Likewise, in your real question, when you finally get around to modeling all of the resultant forces, you'll find that lifting the cow actually pushes backwards on the earth, stretching the virtual-rubber-band of gravity. This "stretching" is the potential energy of gravity.

And this is what happens when you let go, and all of the gravitational potential energy snap back.

Answer 3

No that's not right. a work can be calculated for each force individually. you are mixing it with the equation between work and energy that says:

$$W = \Delta K \quad \text{K is kinetic energy}$$

but this work is actually the work of the overall force on the object. the work done by earth gravity force and your force is zero. But each is doing some work individually. you are doing some positive amount of work and the earth is doing it in the same amount but in negative sign.

Answer 4

It is zero; think of the conservation of energy. Actually, because of this law, all force's work on an object will be equal to only its change of kinetic energy (at least in the Newtonian physic), and in this case this is zero. We use the potential energies to ease up the calculations (so you don't have to calculate all times i.e. the Coulomb-force's work): they are some kind of a "reverse work" - the amount of the energy can be gained in the future. By definition: the gravitational potential energy is the work of the gravitational force while it takes the object from height $h$ compared to the zero point to the zero point. This is the opposite of the gravitational work in our case. But this can not be used when you count with the force's work since in this way you would count it twice: you can either use $$W_F +W_{\text{grav}} = 0 \quad \text{or} \quad W_F = E_\text{grav.pot}$$ but never $$W_F + W_\text{grav} =E_\text{grav.pot}$$.

Answer 5

Yes, the net force is zero. But that doesn't mean you are doing no work "against gravity".

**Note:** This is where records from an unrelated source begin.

-- ==== Sys2Proof/Safety.lean ====
section
/-! DEFINITION. What counts as a safe run, and the invariant of the machine, in the terms the claims use. -/

namespace Sys2Proof.Machine

/-- The core has not faulted (rule D4 of 92_eei_decisions.md: "a Faulted state is never an acceptable end state"). -/
def State.healthy (s : State) : Bool :=
  match s.run with
  | .running => true
  | .awaitingKey _ => true
  | .faulted _ _ => false

/-- A run of `k` steps from `s` is safe when every step of it has a next state and none of them is faulted. -/
def SafeRun (k : Nat) (s : State) : Prop :=
  ∀ j, j ≤ k → ∃ t, Host.Core.run Sys2Proof.core j s = .next t ∧ t.healthy = true

/-- What every reachable state satisfies and every step keeps. -/
structure Inv (s : State) : Prop where
  /-- Memory keeps its canonical form (log 9). -/
  memory_canonical : Memory.wf s.mem = true
  /-- Pixels outside the active window are dark (rule R34). -/
  outside_window_dark : ∀ x y, (s.mode.width ≤ x ∨ s.mode.height ≤ y) → Grid.get s.fb x y = false
  /-- SP is even (rules R24, R35). -/
  sp_even : s.sp.toNat % 2 = 0
  /-- A latched UnknownInstruction carries the illegal word, which OPERAND still holds (rules R281, R284). -/
  unknown_info : ∀ op, s.run = .faulted .unknownInstruction op →
    op = s.operand ∧ decode op = .error (.unknownInstruction op)
  /-- A latched AddressOutOfRange carries an address outside memory; only a fetch at 0x0FFF, whose second byte is
  outside, reports an address inside (rules R61, R280; log 11). -/
  address_info : ∀ a, s.run = .faulted .addressOutOfRange a → 0x1000 ≤ a.toNat ∨ (a = 0x0FFF ∧ s.pc = 0x0FFF)

end Sys2Proof.Machine
end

That the system is in stable equilibrium, does indicate that the kinetic energy is constant. You are changing the configuration of the system- its state of position - against a field where the force is given by the gradient of potential energy ie. $$ \mathbf{F} = -\nabla U$$. So, you have to do work against the field concerned so as to change the state. If the system had changed its velocity, that only meant you were doing extra work for executing the change in kinetic energy.